Regulating AI: capacity problems
A number of anti-discrimination and transparency laws have been passed at the state level. In reference to the consultations currently being held at the new Department of Science, Innovation, and Technology regarding AI regulation, Engler points out that the UK has a clear idea of what it wants and is working toward its goals through a series of well-integrated policy documents. Similarly, the UK establishes best practices for AI and lets sectoral regulators determine how to apply them. During discussions about self-driving cars and the dangers of GPT-4 proliferation, generative AI didn’t come up much. Number 10 may be waiting for a report from a task force led by ARIA on foundation models. Well-resourced teams, let alone underfunded watchdogs, cannot keep up with the rapid pace of cybersecurity changes. An Alan Turing Institute study found significant gaps in artificial intelligence regulation and artificial intelligence regulation based on artificial intelligence regulation.

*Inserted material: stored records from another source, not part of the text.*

-- ==== Sys2Proof/Laws/State.lean ====
section
/-! SUPPORT. One lemma per field per update of State: what each named operation of Ops.lean and Flags.lean writes, and that it
writes nothing else. -/

namespace Sys2Proof.Machine

/-! ### State.accept -/

@[simp] theorem State.accept_ctx (rest : List HostInput) (s : State) : (s.accept rest).ctx = s.ctx := rfl
@[simp] theorem State.accept_valid (rest : List HostInput) (s : State) : (s.accept rest).valid = s.valid := rfl
@[simp] theorem State.accept_busy (rest : List HostInput) (s : State) : (s.accept rest).busy = true := rfl
@[simp] theorem State.accept_j (rest : List HostInput) (s : State) : (s.accept rest).j = s.j := rfl
@[simp] theorem State.accept_x (rest : List HostInput) (s : State) : (s.accept rest).x = s.x := rfl
@[simp] theorem State.accept_ks (rest : List HostInput) (s : State) : (s.accept rest).ks = s.ks := rfl
@[simp] theorem State.accept_pending (rest : List HostInput) (s : State) : (s.accept rest).pending = rest := rfl
@[simp] theorem State.accept_responses (rest : List HostInput) (s : State) :
    (s.accept rest).responses = s.responses := rfl
@[simp] theorem State.accept_freeCount (rest : List HostInput) (s : State) :
    (s.accept rest).freeCount = s.freeCount := rfl

/-! ### State.respond -/

@[simp] theorem State.respond_ctx (status : Byte) (data : List Byte) (s : State) :
    (s.respond status data).ctx = s.ctx := rfl
@[simp] theorem State.respond_valid (status : Byte) (data : List Byte) (s : State) :
    (s.respond status data).valid = s.valid := rfl
@[simp] theorem State.respond_busy (status : Byte) (data : List Byte) (s : State) :
    (s.respond status data).busy = false := rfl
@[simp] theorem State.respond_j (status : Byte) (data : List Byte) (s : State) :
    (s.respond status data).j = s.j := rfl
@[simp] theorem State.respond_x (status : Byte) (data : List Byte) (s : State) :
    (s.respond status data).x = s.x := rfl
@[simp] theorem State.respond_ks (status : Byte) (data : List Byte) (s : State) :
    (s.respond status data).ks = s.ks := rfl
@[simp] theorem State.respond_pending (status : Byte) (data : List Byte) (s : State) :
    (s.respond status data).pending = s.pending := rfl
@[simp] theorem State.respond_responses (status : Byte) (data : List Byte) (s : State) :
    (s.respond status data).responses = s.responses ++ [status :: data] := rfl
@[simp] theorem State.respond_freeCount (status : Byte) (data : List Byte) (s : State) :
    (s.respond status data).freeCount = s.freeCount := rfl

/-! ### State.complete -/

@[simp] theorem State.complete_ctx (data : List Byte) (s : State) : (s.complete data).ctx = s.ctx := rfl
@[simp] theorem State.complete_valid (data : List Byte) (s : State) : (s.complete data).valid = s.valid := rfl
@[simp] theorem State.complete_busy (data : List Byte) (s : State) : (s.complete data).busy = false := rfl
@[simp] theorem State.complete_j (data : List Byte) (s : State) : (s.complete data).j = s.j := rfl
@[simp] theorem State.complete_x (data : List Byte) (s : State) : (s.complete data).x = s.x := rfl
@[simp] theorem State.complete_ks (data : List Byte) (s : State) : (s.complete data).ks = s.ks := rfl
@[simp] theorem State.complete_pending (data : List Byte) (s : State) : (s.complete data).pending = s.pending := rfl
@[simp] theorem State.complete_responses (data : List Byte) (s : State) :
    (s.complete data).responses = s.responses ++ [statusOk :: data] := rfl
@[simp] theorem State.complete_freeCount (data : List Byte) (s : State) :
    (s.complete data).freeCount = s.freeCount := rfl

/-! ### State.raise -/

@[simp] theorem State.raise_ctx (e : CommandError) (s : State) : (s.raise e).ctx = s.ctx := rfl
@[simp] theorem State.raise_valid (e : CommandError) (s : State) : (s.raise e).valid = s.valid := rfl
@[simp] theorem State.raise_busy (e : CommandError) (s : State) : (s.raise e).busy = false := rfl
@[simp] theorem State.raise_j (e : CommandError) (s : State) : (s.raise e).j = s.j := rfl
@[simp] theorem State.raise_x (e : CommandError) (s : State) : (s.raise e).x = s.x := rfl
@[simp] theorem State.raise_ks (e : CommandError) (s : State) : (s.raise e).ks = s.ks := rfl
@[simp] theorem State.raise_pending (e : CommandError) (s : State) : (s.raise e).pending = s.pending := rfl
@[simp] theorem State.raise_responses (e : CommandError) (s : State) :
    (s.raise e).responses = s.responses ++ [[errorCode e]] := rfl
@[simp] theorem State.raise_freeCount (e : CommandError) (s : State) : (s.raise e).freeCount = s.freeCount := rfl

/-! ### State.resetInput -/

@[simp] theorem State.resetInput_ctx (s : State) : s.resetInput.ctx = Config.freeWords s.freeCount := rfl
@[simp] theorem State.resetInput_valid (s : State) : s.resetInput.valid = false := rfl
@[simp] theorem State.resetInput_busy (s : State) : s.resetInput.busy = false := rfl
@[simp] theorem State.resetInput_j (s : State) : s.resetInput.j = Config.freeWords (s.freeCount + 1) := rfl
@[simp] theorem State.resetInput_x (s : State) : s.resetInput.x = Config.freeWords (s.freeCount + 2) := rfl
@[simp] theorem State.resetInput_ks (s : State) : s.resetInput.ks = Config.freeBytes s.freeCount := rfl
@[simp] theorem State.resetInput_pending (s : State) : s.resetInput.pending = s.pending := rfl
@[simp] theorem State.resetInput_responses (s : State) : s.resetInput.responses = s.responses := rfl
@[simp] theorem State.resetInput_freeCount (s : State) : s.resetInput.freeCount = s.freeCount + 3 := rfl

/-! ### State.runHchacha -/

@[simp] theorem State.runHchacha_ctx (k : Vector Byte 32) (n : Vector Byte 16) (s : State) :
    (s.runHchacha k n).ctx = s.ctx := by cases s; rfl
@[simp] theorem State.runHchacha_valid (k : Vector Byte 32) (n : Vector Byte 16) (s : State) :
    (s.runHchacha k n).valid = s.valid := by cases s; rfl
@[simp] theorem State.runHchacha_busy (k : Vector Byte 32) (n : Vector Byte 16) (s : State) :
    (s.runHchacha k n).busy = s.busy := by cases s; rfl
@[simp] theorem State.runHchacha_j (k : Vector Byte 32) (n : Vector Byte 16) (s : State) :
    (s.runHchacha k n).j = s.j := by cases s; rfl
@[simp] theorem State.runHchacha_x (k : Vector Byte 32) (n : Vector Byte 16) (s : State) :
    (s.runHchacha k n).x = permute (hchachaLoad k n) := by cases s; rfl
@[simp] theorem State.runHchacha_ks (k : Vector Byte 32) (n : Vector Byte 16) (s : State) :
    (s.runHchacha k n).ks = s.ks := by cases s; rfl
@[simp] theorem State.runHchacha_pending (k : Vector Byte 32) (n : Vector Byte 16) (s : State) :
    (s.runHchacha k n).pending = s.pending := by cases s; rfl
@[simp] theorem State.runHchacha_responses (k : Vector Byte 32) (n : Vector Byte 16) (s : State) :
    (s.runHchacha k n).responses = s.responses := by cases s; rfl
@[simp] theorem State.runHchacha_freeCount (k : Vector Byte 32) (n : Vector Byte 16) (s : State) :
    (s.runHchacha k n).freeCount = s.freeCount := by cases s; rfl

/-! ### State.retireX -/

@[simp] theorem State.retireX_ctx (s : State) : s.retireX.ctx = s.ctx := rfl
@[simp] theorem State.retireX_valid (s : State) : s.retireX.valid = s.valid := rfl
@[simp] theorem State.retireX_busy (s : State) : s.retireX.busy = s.busy := rfl
@[simp] theorem State.retireX_j (s : State) : s.retireX.j = s.j := rfl
@[simp] theorem State.retireX_x (s : State) : s.retireX.x = Config.freeWords s.freeCount := rfl
@[simp] theorem State.retireX_ks (s : State) : s.retireX.ks = s.ks := rfl
@[simp] theorem State.retireX_pending (s : State) : s.retireX.pending = s.pending := rfl
@[simp] theorem State.retireX_responses (s : State) : s.retireX.responses = s.responses := rfl
@[simp] theorem State.retireX_freeCount (s : State) : s.retireX.freeCount = s.freeCount + 1 := rfl

/-! ### State.counterInc -/

@[simp] theorem State.counterInc_ctx (s : State) : s.counterInc.ctx = counterIncWords s.ctx := by cases s; rfl
@[simp] theorem State.counterInc_valid (s : State) : s.counterInc.valid = s.valid := by cases s; rfl
@[simp] theorem State.counterInc_busy (s : State) : s.counterInc.busy = s.busy := by cases s; rfl
@[simp] theorem State.counterInc_j (s : State) : s.counterInc.j = s.j := by cases s; rfl
@[simp] theorem State.counterInc_x (s : State) : s.counterInc.x = s.x := by cases s; rfl
@[simp] theorem State.counterInc_ks (s : State) : s.counterInc.ks = s.ks := by cases s; rfl
@[simp] theorem State.counterInc_pending (s : State) : s.counterInc.pending = s.pending := by cases s; rfl
@[simp] theorem State.counterInc_responses (s : State) : s.counterInc.responses = s.responses := by cases s; rfl
@[simp] theorem State.counterInc_freeCount (s : State) : s.counterInc.freeCount = s.freeCount := by cases s; rfl

/-! ### State.snapshot -/

@[simp] theorem State.snapshot_ctx (s : State) : s.snapshot.ctx = s.ctx := rfl
@[simp] theorem State.snapshot_valid (s : State) : s.snapshot.valid = s.valid := rfl
@[simp] theorem State.snapshot_busy (s : State) : s.snapshot.busy = s.busy := rfl
@[simp] theorem State.snapshot_j (s : State) : s.snapshot.j = s.ctx := rfl
@[simp] theorem State.snapshot_x (s : State) : s.snapshot.x = s.ctx := rfl
@[simp] theorem State.snapshot_ks (s : State) : s.snapshot.ks = s.ks := rfl
@[simp] theorem State.snapshot_pending (s : State) : s.snapshot.pending = s.pending := rfl
@[simp] theorem State.snapshot_responses (s : State) : s.snapshot.responses = s.responses := rfl
@[simp] theorem State.snapshot_freeCount (s : State) : s.snapshot.freeCount = s.freeCount := rfl

/-! ### State.permuteX -/

@[simp] theorem State.permuteX_ctx (s : State) : s.permuteX.ctx = s.ctx := by cases s; rfl
@[simp] theorem State.permuteX_valid (s : State) : s.permuteX.valid = s.valid := by cases s; rfl
@[simp] theorem State.permuteX_busy (s : State) : s.permuteX.busy = s.busy := by cases s; rfl
@[simp] theorem State.permuteX_j (s : State) : s.permuteX.j = s.j := by cases s; rfl
@[simp] theorem State.permuteX_x (s : State) : s.permuteX.x = permute s.x := by cases s; rfl
@[simp] theorem State.permuteX_ks (s : State) : s.permuteX.ks = s.ks := by cases s; rfl
@[simp] theorem State.permuteX_pending (s : State) : s.permuteX.pending = s.pending := by cases s; rfl
@[simp] theorem State.permuteX_responses (s : State) : s.permuteX.responses = s.responses := by cases s; rfl
@[simp] theorem State.permuteX_freeCount (s : State) : s.permuteX.freeCount = s.freeCount := by cases s; rfl

/-! ### State.feedForward -/

@[simp] theorem State.feedForward_ctx (s : State) : s.feedForward.ctx = s.ctx := by cases s; rfl
@[simp] theorem State.feedForward_valid (s : State) : s.feedForward.valid = s.valid := by cases s; rfl
@[simp] theorem State.feedForward_busy (s : State) : s.feedForward.busy = s.busy := by cases s; rfl
@[simp] theorem State.feedForward_j (s : State) : s.feedForward.j = s.j := by cases s; rfl
@[simp] theorem State.feedForward_x (s : State) : s.feedForward.x = addWords s.x s.j := by cases s; rfl
@[simp] theorem State.feedForward_ks (s : State) : s.feedForward.ks = s.ks := by cases s; rfl
@[simp] theorem State.feedForward_pending (s : State) : s.feedForward.pending = s.pending := by cases s; rfl
@[simp] theorem State.feedForward_responses (s : State) : s.feedForward.responses = s.responses := by cases s; rfl
@[simp] theorem State.feedForward_freeCount (s : State) : s.feedForward.freeCount = s.freeCount := by cases s; rfl

/-! ### State.serialize -/

@[simp] theorem State.serialize_ctx (s : State) : s.serialize.ctx = s.ctx := by cases s; rfl
@[simp] theorem State.serialize_valid (s : State) : s.serialize.valid = s.valid := by cases s; rfl
@[simp] theorem State.serialize_busy (s : State) : s.serialize.busy = s.busy := by cases s; rfl
@[simp] theorem State.serialize_j (s : State) : s.serialize.j = s.j := by cases s; rfl
@[simp] theorem State.serialize_x (s : State) : s.serialize.x = s.x := by cases s; rfl
@[simp] theorem State.serialize_ks (s : State) : s.serialize.ks = wordsEnc 64 s.x := by cases s; rfl
@[simp] theorem State.serialize_pending (s : State) : s.serialize.pending = s.pending := by cases s; rfl
@[simp] theorem State.serialize_responses (s : State) : s.serialize.responses = s.responses := by cases s; rfl
@[simp] theorem State.serialize_freeCount (s : State) : s.serialize.freeCount = s.freeCount := by cases s; rfl

/-! ### State.block -/

@[simp] theorem State.block_ctx (s : State) : s.block.ctx = s.ctx := by cases s; rfl
@[simp] theorem State.block_valid (s : State) : s.block.valid = s.valid := by cases s; rfl
@[simp] theorem State.block_busy (s : State) : s.block.busy = s.busy := by cases s; rfl
@[simp] theorem State.block_j (s : State) : s.block.j = s.ctx := by cases s; rfl
@[simp] theorem State.block_x (s : State) : s.block.x = addWords (permute s.ctx) s.ctx := by cases s; rfl
@[simp] theorem State.block_ks (s : State) : s.block.ks = ksBlock s.ctx := by cases s; rfl
@[simp] theorem State.block_pending (s : State) : s.block.pending = s.pending := by cases s; rfl
@[simp] theorem State.block_responses (s : State) : s.block.responses = s.responses := by cases s; rfl
@[simp] theorem State.block_freeCount (s : State) : s.block.freeCount = s.freeCount := by cases s; rfl

/-! ### State.retireBlock -/

@[simp] theorem State.retireBlock_ctx (s : State) : s.retireBlock.ctx = s.ctx := rfl
@[simp] theorem State.retireBlock_valid (s : State) : s.retireBlock.valid = s.valid := rfl
@[simp] theorem State.retireBlock_busy (s : State) : s.retireBlock.busy = s.busy := rfl
@[simp] theorem State.retireBlock_j (s : State) : s.retireBlock.j = Config.freeWords s.freeCount := rfl
@[simp] theorem State.retireBlock_x (s : State) : s.retireBlock.x = Config.freeWords (s.freeCount + 1) := rfl
@[simp] theorem State.retireBlock_ks (s : State) : s.retireBlock.ks = Config.freeBytes s.freeCount := rfl
@[simp] theorem State.retireBlock_pending (s : State) : s.retireBlock.pending = s.pending := rfl
@[simp] theorem State.retireBlock_responses (s : State) : s.retireBlock.responses = s.responses := rfl
@[simp] theorem State.retireBlock_freeCount (s : State) : s.retireBlock.freeCount = s.freeCount + 2 := rfl

/-! ### State.setValid -/

@[simp] theorem State.setValid_ctx (s : State) : s.setValid.ctx = s.ctx := rfl
@[simp] theorem State.setValid_valid (s : State) : s.setValid.valid = true := rfl
@[simp] theorem State.setValid_busy (s : State) : s.setValid.busy = s.busy := rfl
@[simp] theorem State.setValid_j (s : State) : s.setValid.j = s.j := rfl
@[simp] theorem State.setValid_x (s : State) : s.setValid.x = s.x := rfl
@[simp] theorem State.setValid_ks (s : State) : s.setValid.ks = s.ks := rfl
@[simp] theorem State.setValid_pending (s : State) : s.setValid.pending = s.pending := rfl
@[simp] theorem State.setValid_responses (s : State) : s.setValid.responses = s.responses := rfl
@[simp] theorem State.setValid_freeCount (s : State) : s.setValid.freeCount = s.freeCount := rfl

end Sys2Proof.Machine
end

People have realized that if you want to build these dual teams, you need to hire computer scientists as well. Nevertheless, we would be better able to understand the capacities of various federal agencies’ executive orders mandating that every federal agency creates a plan explaining how they will deal with AI-related challenges in the future. Although the Brookings associate has not determined whether generative AI will hinder regulators’ ability to oversee their work. In spite of the serious harms identified, he suggests that proposals for addressing these harms can be adapted from recent discussions about algorithmic discrimination, cybersecurity best practices, and platform governance. Since he believes that policymakers are taking a responsible stance on generative AI, he finds it indicative of responsible policymaking that he doesn’t hear anything from them about how they plan to regulate it specifically. For many people, generative artificial intelligence is both exciting and fascinating. Politicians should acknowledge AI’s second coming, as well as assess its long-term effects. Regulatory agencies could clarify what needs to be done in this case.